In a joint project, we and our colleagues at the Institute on Taxation and Economic Policy and at the Center on Poverty and Social Policy at Columbia University modeled two state-level options. The first is a state-level version of the Child Tax Credit, which essentially would pick up where the federal CTC leaves off. It would provide a per-eligible-child credit that is fully refundable (that is, payable even to those who have no tax liability) for all low- and middle-income families not receiving the entire federal credit. So, for example, a family receiving a $1,400 federal credit for one child would also receive a $600 state credit. In this scenario, all states could reduce child poverty by more than 15 percent and close to a third of them could reduce it by 25 percent or more. Southern and Midwestern states would benefit the most.

A more ambitious second option, modeled after the proposed federal American Family Act, would increase the credit for qualifying children ages 6 and under to $3,600 and for older children to $3,000. The plan structure is similar to the first option in that it would work in tandem with the federal credit. Under this plan, all states could reduce child poverty by 25 percent, and half of them could reduce it by more than 45 percent. The large majority of states could reduce "deep poverty" for children -- those living in a household with a total cash income below 50 percent of the poverty threshold -- by more than 45 percent as well. There would be particularly steep reductions in child poverty in Idaho, Indiana, Nebraska and South Dakota and in child deep poverty in Arizona, Illinois, Louisiana and West Virginia.

State-level CTCs would also address racial inequities. The current federal CTC reduces poverty by 20 percent for white children but by just 13 percent for black children. Under both options in our report, the poverty-reducing effect would be much more equitably distributed across racial and ethnic groups.
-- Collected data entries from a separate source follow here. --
/-- FUSE (R316). -/
def execFuse (i : Fin 4) (k : SessId) (s : State) : Out := .next (s.secGated k (s.gate k rightKEYS) fun s => s.cmdFuse i k)
/-- REVOKE (R316). -/
def execRevoke (i : Fin 4) (k : SessId) (s : State) : Out := .next (s.secGated k (s.gate k rightKEYS) fun s => s.cmdRevoke i k)
/-- HKEY_INSTALL (R317). -/
def execHkeyInstall (k : SessId) (s : State) : Out := .next (s.secGated k (s.gate k rightKEYS) fun s => s.cmdHkey k)
/-- ROTATE (R318). -/
def execRotate (k : SessId) (s : State) : Out := .next (s.secGated k (s.gate k rightKEYS) fun s => s.cmdRotate)
/-- ATTEST (R322). -/
def execAttest (k : SessId) (s : State) : Out := .next (s.secGated k (s.gate k rightATTEST) fun s => s.cmdAttest k)
/-- DBG_CHALLENGE (R320). -/
def execDbgChallenge (k : SessId) (s : State) : Out := .next (s.secGated k (s.gate k rightDEBUG) fun s => s.cmdChallenge)
/-- DBG_UNLOCK (R320). -/
def execDbgUnlock (k : SessId) (s : State) : Out := .next (s.secGated k (s.gate k rightDEBUG) fun s => s.cmdUnlock k)
/-- DBG_LOCK (R320). -/
def execDbgLock (k : SessId) (s : State) : Out := .next (s.secGated k (s.gate k rightDEBUG) fun s => (s.lockDebug 1, .ok))
/-- TAMPER_ACK (R321). -/
def execTamperAck (k : SessId) (s : State) : Out := .next (s.secGated k (s.gate k rightKEYS) fun s => s.cmdTamperAck)
/-- RT_WRITE (R305). -/
def execRtWrite (i : Fin 2) (k : SessId) (s : State) : Out := .next (s.secGated k (s.gateRt k) fun s => s.cmdRtWrite i k)

/-- SEC_CMD CLOSE needs no right of its own: the session that writes it ends with cause 1 (R315). -/
def State.cmdClose (s : State) (k : SessId) : State × Status :=
  if s.sec.sessions[k].isOpen then (s.endSession k 1, .ok) else (s, .authFail)

/-- SEC_CLOSE (R315). -/
def execSecClose (k : SessId) (s : State) : Out :=
  .next (let r := s.cmdClose k; r.1.answer (s.me k) r.2)

/-! ### Time-driven events of the security core -/

/-- EPOCH_ROTATION_DUE: the manager starts a rotation (R318). -/
def execEpochRotationDue (s : State) : Out := .next (if s.isWorker || s.sec.root.isNone then s else s.startRotation)

/-- A KEY_ROTATE received from the manager (R318). -/
def State.rxRotate (s : State) (sender : Nat) (b : List Byte) : State :=
  if sender ≠ 0 ∨ !s.isWorker then s
  else
    let sec := s.rebuild 0 (fieldAt b 8 4) / 2 ^ 32
    s.onSec fun x => { x with rotation := some (fieldAt b 4 4, sec) }

/-- KEY_ROTATE (R318). -/
def execKeyRotate (sender : Nat) (b : List Byte) (s : State) : Out := .next (s.fromKnown sender fun s => s.rxRotate sender b)

/-- EPOCH_ACTIVATION: T reaches S (R318). -/
def execEpochActivation (s : State) : Out :=
  .next (match s.sec.rotation with
    | some (e, sec) =>
      (s.onSec fun x => { x with oldEpoch := some (x.epoch, sec + 2), epoch := e, rotation := none, rotOps := s.log.ops }).secEmit 0x0309 e 1
    | none => s)

/-- KEY_STALE: frames have verified under no epoch for 3 s (R318). -/
def execKeyStale (s : State) : Out :=
  .next (match s.sec.staleAt, s.sec.staleRec with
    | some (_, sender, low), false => (s.onSec fun x => { x with staleRec := true }).secEmit 0x030E sender low
    | _, _ => s)

/-- COUNTER_FLOOR_WRITE: the counter comes within 2^23 of the stored floor (R319). -/
def execCounterFloorWrite (s : State) : Out :=
  .next (if s.sec.hfloor ≤ s.sec.hctr + 2 ^ 23 then s.onSec fun x => { x with hfloor := x.hfloor + 2 ^ 24 } else s)

/-- DEBUG_DURATION_END (R320). -/
def execDebugDurationEnd (s : State) : Out := .next (s.lockDebug 2)

/-- CHALLENGE_EXPIRY (R320). -/
def execChallengeExpiry (s : State) : Out :=
  .next (s.onSec fun x => { x with challenge := [], dbg := if x.dbg = .challenge then .locked else x.dbg })

/-- What the security core does on a latched detection (R321). -/
def State.tamperActs (s : State) (cause : Nat) : State :=
  let s := (s.endAll 8).onSec fun x => { x with root := none, oldEpoch := none, rotation := none, rerooted := false, tampPend := none }
  s.secEmit 0x030C s.sec.tcount cause

/-- TAMPER_DETECTED: an open (1) or short (2) of the mesh. D0 latches it in every power state, while it is supplied; the
security core acts at once while it runs, and otherwise at the next start (R321). -/
def execTamperDetected (short : Bool) (s : State) : Out :=
  let cause := if short then 2 else 1
  .next (
    if s.pwr.d0Lost && s.pwr.phase != .run then s
    else
      let s := s.onSec fun x => { x with tamper := true, tcount := x.tcount + 1 }
      if s.pwr.phase = .run then s.tamperActs cause else s.onSec fun x => { x with tampPend := some cause })

/-- ROLLBACK_FLOOR_RAISE: the image has run 10 minutes without a lockstep reset (R305). -/
def execRollbackFloorRaise (s : State) : Out :=
  .next (if s.pwr.runtime then s.onSec fun x => { x with rbFloor := max x.rbFloor x.images[x.running].version } else s)

end Sys2Proof.Machine
end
If all of the states were to enact their own CTCs under option one, the combined federal-state credit would reduce the child poverty rate nationally by more than 30 percent for all children; under option two, the reduction would be more than 50 percent.

The CTC is a powerful policy tool that both federal and state lawmakers have at their disposal to fight child poverty. But states don't have to wait for Washington to act. While our report describes two options, states -- acting once again as laboratories of democracy -- can consider numerous other policy approaches in creating state-level CTCs. Whatever approach they take, reducing child poverty would have immediate and long-term benefits for children, families and communities.